▸ What the exercise asks
Everything in the listing below from the line containing "<| .ok (.vwcvt" through the line containing "(.vclmul (ElemType.ofCode (fld" must be repeated exactly; the remaining lines are not wanted.

━━━━━━━━━━━━━━━━━━━━

/-- The words of class 0x8, VEC (R53). -/
def decodeVec (w : Nat) : Except DecodeError Instr :=
  match fld w 27 22 with
  | 0 => .ok (.vadd (ElemType.ofCode (fld w 21 18)) (bits 5 w 13) (bits 5 w 8) (bits 5 w 3) (bits 3 w 0))
  | 1 => .ok (.vsub (ElemType.ofCode (fld w 21 18)) (bits 5 w 13) (bits 5 w 8) (bits 5 w 3) (bits 3 w 0))
  | 2 => .ok (.vmul (ElemType.ofCode (fld w 21 18)) (bits 5 w 13) (bits 5 w 8) (bits 5 w 3) (bits 3 w 0))
  | 3 => .ok (.vfma (ElemType.ofCode (fld w 21 18)) (bits 5 w 13) (bits 5 w 8) (bits 5 w 3) (bits 3 w 0))
  | 4 => .ok (.vfms (ElemType.ofCode (fld w 21 18)) (bits 5 w 13) (bits 5 w 8) (bits 5 w 3) (bits 3 w 0))
  | 5 => .ok (.vfnma (ElemType.ofCode (fld w 21 18)) (bits 5 w 13) (bits 5 w 8) (bits 5 w 3) (bits 3 w 0))
  | 6 => .ok (.vmin (ElemType.ofCode (fld w 21 18)) (bits 5 w 13) (bits 5 w 8) (bits 5 w 3) (bits 3 w 0))
  | 7 => .ok (.vmax (ElemType.ofCode (fld w 21 18)) (bits 5 w 13) (bits 5 w 8) (bits 5 w 3) (bits 3 w 0))
  | 8 => rsv w 7 3 <| .ok (.vabs (ElemType.ofCode (fld w 21 18)) (bits 5 w 13) (bits 5 w 8) (bits 3 w 0))
  | 9 => rsv w 7 3 <| .ok (.vneg (ElemType.ofCode (fld w 21 18)) (bits 5 w 13) (bits 5 w 8) (bits 3 w 0))
  | 10 => rsv w 7 3 <| .ok (.vrcp (ElemType.ofCode (fld w 21 18)) (bits 5 w 13) (bits 5 w 8) (bits 3 w 0))
  | 11 => rsv w 7 3 <| .ok (.vrsqrt (ElemType.ofCode (fld w 21 18)) (bits 5 w 13) (bits 5 w 8) (bits 3 w 0))
  | 12 => rsv w 7 3 <| .ok (.vexp2 (ElemType.ofCode (fld w 21 18)) (bits 5 w 13) (bits 5 w 8) (bits 3 w 0))
  | 13 => rsv w 7 3 <| .ok (.vlog2 (ElemType.ofCode (fld w 21 18)) (bits 5 w 13) (bits 5 w 8) (bits 3 w 0))
  | 14 => rsv w 7 3 <| .ok (.vtanh (ElemType.ofCode (fld w 21 18)) (bits 5 w 13) (bits 5 w 8) (bits 3 w 0))
  | 15 => .ok (.vand (ElemType.ofCode (fld w 21 18)) (bits 5 w 13) (bits 5 w 8) (bits 5 w 3) (bits 3 w 0))
  | 16 => .ok (.vor (ElemType.ofCode (fld w 21 18)) (bits 5 w 13) (bits 5 w 8) (bits 5 w 3) (bits 3 w 0))
  | 17 => .ok (.vxor (ElemType.ofCode (fld w 21 18)) (bits 5 w 13) (bits 5 w 8) (bits 5 w 3) (bits 3 w 0))
  | 18 => rsv w 7 3 <| .ok (.vnot (ElemType.ofCode (fld w 21 18)) (bits 5 w 13) (bits 5 w 8) (bits 3 w 0))
  | 19 => .ok (.vshl (ElemType.ofCode (fld w 21 18)) (bits 5 w 13) (bits 5 w 8) (bits 5 w 3) (bits 3 w 0))
  | 20 => .ok (.vshr (ElemType.ofCode (fld w 21 18)) (bits 5 w 13) (bits 5 w 8) (bits 5 w 3) (bits 3 w 0))
  | 21 => .ok (.vsra (ElemType.ofCode (fld w 21 18)) (bits 5 w 13) (bits 5 w 8) (bits 5 w 3) (bits 3 w 0))
  | 22 => .ok (.vcmp (ElemType.ofCode (fld w 21 18)) (VcmpCond.ofCode (fld w 17 16)) (bits 3 w 13) (bits 5 w 8) (bits 5 w 3) (bits 3 w 0))
  | 23 => .ok (.vsel (ElemType.ofCode (fld w 21 18)) (bits 5 w 13) (bits 5 w 8) (bits 5 w 3) (bits 3 w 0))
  | 24 => rsv w 3 3 <| .ok (.vcvt (ElemType.ofCode (fld w 21 18)) (bits 5 w 13) (bits 5 w 8) (ElemType.ofCode (fld w 7 4)) (bits 3 w 0))
  | 25 => rsv w 3 3 <| .ok (.vwcvt (ElemType.ofCode (fld w 21 18)) (bits 5 w 13) (bits 5 w 8) (ElemType.ofCode (fld w 7 4)) (bits 3 w 0))
  | 26 => .ok (.vwmul (ElemType.ofCode (fld w 21 18)) (bits 5 w 13) (bits 5 w 8) (bits 5 w 3) (bits 3 w 0))
  | 27 => .ok (.vwadd (ElemType.ofCode (fld w 21 18)) (bits 5 w 13) (bits 5 w 8) (bits 5 w 3) (bits 3 w 0))
  | 28 => rsv w 7 3 <| .ok (.vnarrow (ElemType.ofCode (fld w 21 18)) (bits 5 w 13) (bits 5 w 8) (bits 3 w 0))
  | 29 => .ok (.vredsum (ElemType.ofCode (fld w 21 18)) (bits 5 w 13) (bits 5 w 8) (bits 5 w 3) (bits 3 w 0))
  | 30 => .ok (.vredmax (ElemType.ofCode (fld w 21 18)) (bits 5 w 13) (bits 5 w 8) (bits 5 w 3) (bits 3 w 0))
  | 31 => .ok (.vredmin (ElemType.ofCode (fld w 21 18)) (bits 5 w 13) (bits 5 w 8) (bits 5 w 3) (bits 3 w 0))
  | 32 => .ok (.vscan (ElemType.ofCode (fld w 21 18)) (bits 5 w 13) (bits 5 w 8) (bits 5 w 3) (bits 3 w 0))
  | 33 => .ok (.vxscan (ElemType.ofCode (fld w 21 18)) (bits 5 w 13) (bits 5 w 8) (bits 5 w 3) (bits 3 w 0))
  | 34 => .ok (.vclmul (ElemType.ofCode (fld w 21 18)) (bits 5 w 13) (bits 5 w 8) (bits 5 w 3) (bits 3 w 0))
  | 35 => .ok (.vperm (ElemType.ofCode (fld w 21 18)) (bits 5 w 13) (bits 5 w 8) (bits 5 w 3) (bits 3 w 0))
  | 36 => .ok (.vslide (ElemType.ofCode (fld w 21 18)) (bits 5 w 13) (bits 5 w 8) (bits 5 w 3) (bits 3 w 0))
  | 37 => rsv w 7 3 <| .ok (.vbcast (ElemType.ofCode (fld w 21 18)) (bits 5 w 13) (bits 5 w 8) (bits 3 w 0))
  | 38 => rsv w 12 3 <| .ok (.viota (ElemType.ofCode (fld w 21 18)) (bits 5 w 13) (bits 3 w 0))
  | 39 => rsv w 7 3 <| .ok (.vcompress (ElemType.ofCode (fld w 21 18)) (bits 5 w 13) (bits 5 w 8) (bits 3 w 0))
  | 40 => rsv w 7 3 <| .ok (.vexpand (ElemType.ofCode (fld w 21 18)) (bits 5 w 13) (bits 5 w 8) (bits 3 w 0))
  | 41 => rsv w 2 0 <| .ok (.vmovg (ElemType.ofCode (fld w 21 18)) (bits 5 w 13) (bits 5 w 8) (bits 5 w 3))
  | 42 =>
    match fld w 21 18 with
    | 0 => rsv w 7 0 <| kind w 12 11 <| .ok (.vmovxTov (bits 5 w 13) (bits 3 w 8))
    | 1 => rsv w 7 0 <| kind w 17 16 <| .ok (.vmovxTom (bits 3 w 13) (bits 5 w 8))
    | _ => .error .unassigned
  | 43 => onlyF32 w <| .ok (.vpmerge (bits 5 w 13) (bits 5 w 8) (bits 5 w 3) (bits 3 w 0))
  | 44 => onlyF32 w <| .ok (.vnoise (bits 5 w 13) (bits 5 w 8) (bits 5 w 3) (bits 3 w 0))
  | 45 => onlyF32 w <| .ok (.vamax (bits 5 w 13) (bits 5 w 8) (bits 5 w 3) (bits 3 w 0))
  | 46 => rsv w 21 18 <| rsv w 2 0 <| kind w 17 16 <| kind w 12 11 <| kind w 7 6 <| .ok (.kand (bits 3 w 13) (bits 3 w 8) (bits 3 w 3))
  | 47 => rsv w 21 18 <| rsv w 2 0 <| kind w 17 16 <| kind w 12 11 <| kind w 7 6 <| .ok (.kor (bits 3 w 13) (bits 3 w 8) (bits 3 w 3))
  | 48 => rsv w 21 18 <| rsv w 2 0 <| kind w 17 16 <| kind w 12 11 <| kind w 7 6 <| .ok (.kxor (bits 3 w 13) (bits 3 w 8) (bits 3 w 3))
  | 49 => rsv w 21 18 <| rsv w 7 0 <| kind w 17 16 <| kind w 12 11 <| .ok (.knot (bits 3 w 13) (bits 3 w 8))
  | 50 => rsv w 21 18 <| rsv w 7 0 <| kind w 12 11 <| .ok (.kpopc (bits 5 w 13) (bits 3 w 8))
  | 51 => rsv w 21 18 <| rsv w 7 0 <| kind w 12 11 <| .ok (.kfirst (bits 5 w 13) (bits 3 w 8))
  | 52 => .ok (.vaddSat (ElemType.ofCode (fld w 21 18)) (bits 5 w 13) (bits 5 w 8) (bits 5 w 3) (bits 3 w 0))
  | 53 => .ok (.vsubSat (ElemType.ofCode (fld w 21 18)) (bits 5 w 13) (bits 5 w 8) (bits 5 w 3) (bits 3 w 0))
  | 54 => .ok (.vmulSat (ElemType.ofCode (fld w 21 18)) (bits 5 w 13) (bits 5 w 8) (bits 5 w 3) (bits 3 w 0))
  | 55 => rsv w 7 3 <| .ok (.vnarrowSat (ElemType.ofCode (fld w 21 18)) (bits 5 w 13) (bits 5 w 8) (bits 3 w 0))
  | _ => .error .unassigned

/-- The words of class 0x9, VMEM (R53). -/
def decodeVMem (w : Nat) : Except DecodeError Instr :=
  match fld w 27 22 with
  | 0 => rsv w 7 3 <| .ok (.vld (ElemType.ofCode (fld w 21 18)) (bits 5 w 13) (bits 5 w 8) (bits 3 w 0))
  | 1 => rsv w 7 3 <| .ok (.vst (ElemType.ofCode (fld w 21 18)) (bits 5 w 13) (bits 5 w 8) (bits 3 w 0))
  | 2 => .ok (.vldg (ElemType.ofCode (fld w 21 18)) (bits 5 w 13) (bits 5 w 8) (bits 5 w 3) (bits 3 w 0))
  | 3 => .ok (.vstg (ElemType.ofCode (fld w 21 18)) (bits 5 w 13) (bits 5 w 8) (bits 5 w 3) (bits 3 w 0))
  | 4 => .ok (.vgather (ElemType.ofCode (fld w 21 18)) (bits 5 w 13) (bits 5 w 8) (bits 5 w 3) (bits 3 w 0))
  | 5 => .ok (.vscatter (ElemType.ofCode (fld w 21 18)) (bits 5 w 13) (bits 5 w 8) (bits 5 w 3) (bits 3 w 0))
  | 6 => rsv w 21 18 <| rsv w 7 0 <| .ok (.pld (bits 5 w 13) (bits 5 w 8))
  | 7 => rsv w 21 18 <| rsv w 7 0 <| .ok (.pst (bits 5 w 13) (bits 5 w 8))
  | 8 => rsv w 21 18 <| rsv w 7 0 <| .ok (.tstat (bits 5 w 13) (bits 5 w 8))
  | 9 => rsv w 21 13 <| rsv w 7 0 <| .ok (.tready (bits 5 w 8))
  | 10 => rsv w 21 13 <| rsv w 7 0 <| .ok (.tempty (bits 5 w 8))
  | 11 => rsv w 21 13 <| rsv w 2 0 <| .ok (.barinit (bits 5 w 8) (bits 5 w 3))
  | 12 => rsv w 21 13 <| rsv w 2 0 <| .ok (.barpost (bits 5 w 8) (bits 5 w 3))
  | 13 => rsv w 21 13 <| rsv w 7 0 <| .ok (.bararr (bits 5 w 8))
  | 14 => rsv w 21 13 <| rsv w 7 0 <| .ok (.bardrop (bits 5 w 8))
  | 15 => rsv w 21 13 <| rsv w 2 0 <| .ok (.barwait (bits 5 w 8) (bits 5 w 3))
  | _ => .error .unassigned

/-- The words of class 0xA, MATRIX (R53). -/
def decodeMatrix (w : Nat) : Except DecodeError Instr :=
  match fld w 27 22 with
  | 0 => rsv w 11 0 <| kind w 16 16 <| .ok (.oclaim (bits 5 w 17) (bits 4 w 12))
  | 1 => rsv w 21 17 <| rsv w 11 0 <| kind w 16 16 <| .ok (.orelease (bits 4 w 12))
  | 2 => rsv w 6 0 <| kind w 21 21 <| .ok (.oload (bits 4 w 17) (bits 5 w 12) (bits 5 w 7))
  | 3 => rsv w 21 17 <| rsv w 11 0 <| .ok (.mxset (bits 5 w 12))
  | 4 => rsv w 16 0 <| .ok (.mxget (bits 5 w 17))
  | 5 => rsv w 16 0 <| kind w 21 20 <| .ok (.mxzero (bits 3 w 17))
  | 6 => rsv w 6 0 <| kind w 21 20 <| kind w 16 16 <| kind w 11 11 <| .ok (.mxmul (bits 3 w 17) (bits 4 w 12) (bits 4 w 7))
  | 7 => rsv w 6 0 <| kind w 21 20 <| .ok (.mxloadc (bits 3 w 17) (bits 5 w 12) (bits 5 w 7))
  | 8 => rsv w 6 0 <| kind w 21 20 <| .ok (.mxstore (bits 3 w 17) (bits 5 w 12) (bits 5 w 7))
  | 9 => rsv w 21 17 <| rsv w 11 0 <| kind w 16 15 <| .ok (.mxwait (bits 3 w 12))
  | 10 => rsv w 21 0 <| .ok .mxdrain
  | _ => .error .unassigned

/-- The words of class 0xB, ENGINE (R53). -/
def decodeEngine (w : Nat) : Except DecodeError Instr :=
  match fld w 27 24 with
  | 0 => rsv w 12 0 <| .ok (.eset (bits 6 w 18) (bits 5 w 13))
  | 1 => rsv w 12 0 <| .ok (.eget (bits 6 w 18) (bits 5 w 13))
  | 2 =>
    match fld w 23 18 with
    | 0 => rsv w 7 1 <| .ok (.cpyMm (bits 5 w 13) (bits 5 w 8) (fld w 0 0 == 1))
    | 1 => rsv w 7 1 <| .ok (.cpyMt (bits 5 w 13) (bits 5 w 8) (fld w 0 0 == 1))
    | 2 => rsv w 7 1 <| .ok (.cpyTm (bits 5 w 13) (bits 5 w 8) (fld w 0 0 == 1))
    | _ => .error .unassigned
  | 3 => rsv w 23 18 <| rsv w 7 0 <| .ok (.qput (bits 5 w 13) (bits 5 w 8))
  | 4 =>
    match fld w 23 18 with
    | 0 => rsv w 12 4 <| orElse (RedOp.ofCode? (fld w 3 0)) fun op => .ok (.rwin (bits 5 w 13) op)
    | 1 => rsv w 12 0 <| .ok (.rclose (bits 5 w 13))
    | 2 => rsv w 7 4 <| orElse (RedOp.ofCode? (fld w 3 0)) fun op => .ok (.ramo (bits 5 w 13) (bits 5 w 8) op)
    | 3 => rsv w 7 0 <| .ok (.rwait (bits 5 w 13) (bits 5 w 8))
    | _ => .error .unassigned
  | _ => .error .unassigned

━━━━━━━━━━━━━━━━━━━━

▸ Written answer
  | 25 => rsv w 3 3 <| .ok (.vwcvt (ElemType.ofCode (fld w 21 18)) (bits 5 w 13) (bits 5 w 8) (ElemType.ofCode (fld w 7 4)) (bits 3 w 0))
  | 26 => .ok (.vwmul (ElemType.ofCode (fld w 21 18)) (bits 5 w 13) (bits 5 w 8) (bits 5 w 3) (bits 3 w 0))
  | 27 => .ok (.vwadd (ElemType.ofCode (fld w 21 18)) (bits 5 w 13) (bits 5 w 8) (bits 5 w 3) (bits 3 w 0))
  | 28 => rsv w 7 3 <| .ok (.vnarrow (ElemType.ofCode (fld w 21 18)) (bits 5 w 13) (bits 5 w 8) (bits 3 w 0))
  | 29 => .ok (.vredsum (ElemType.ofCode (fld w 21 18)) (bits 5 w 13) (bits 5 w 8) (bits 5 w 3) (bits 3 w 0))
  | 30 => .ok (.vredmax (ElemType.ofCode (fld w 21 18)) (bits 5 w 13) (bits 5 w 8) (bits 5 w 3) (bits 3 w 0))
  | 31 => .ok (.vredmin (ElemType.ofCode (fld w 21 18)) (bits 5 w 13) (bits 5 w 8) (bits 5 w 3) (bits 3 w 0))
  | 32 => .ok (.vscan (ElemType.ofCode (fld w 21 18)) (bits 5 w 13) (bits 5 w 8) (bits 5 w 3) (bits 3 w 0))
  | 33 => .ok (.vxscan (ElemType.ofCode (fld w 21 18)) (bits 5 w 13) (bits 5 w 8) (bits 5 w 3) (bits 3 w 0))
  | 34 => .ok (.vclmul (ElemType.ofCode (fld w 21 18)) (bits 5 w 13) (bits 5 w 8) (bits 5 w 3) (bits 3 w 0))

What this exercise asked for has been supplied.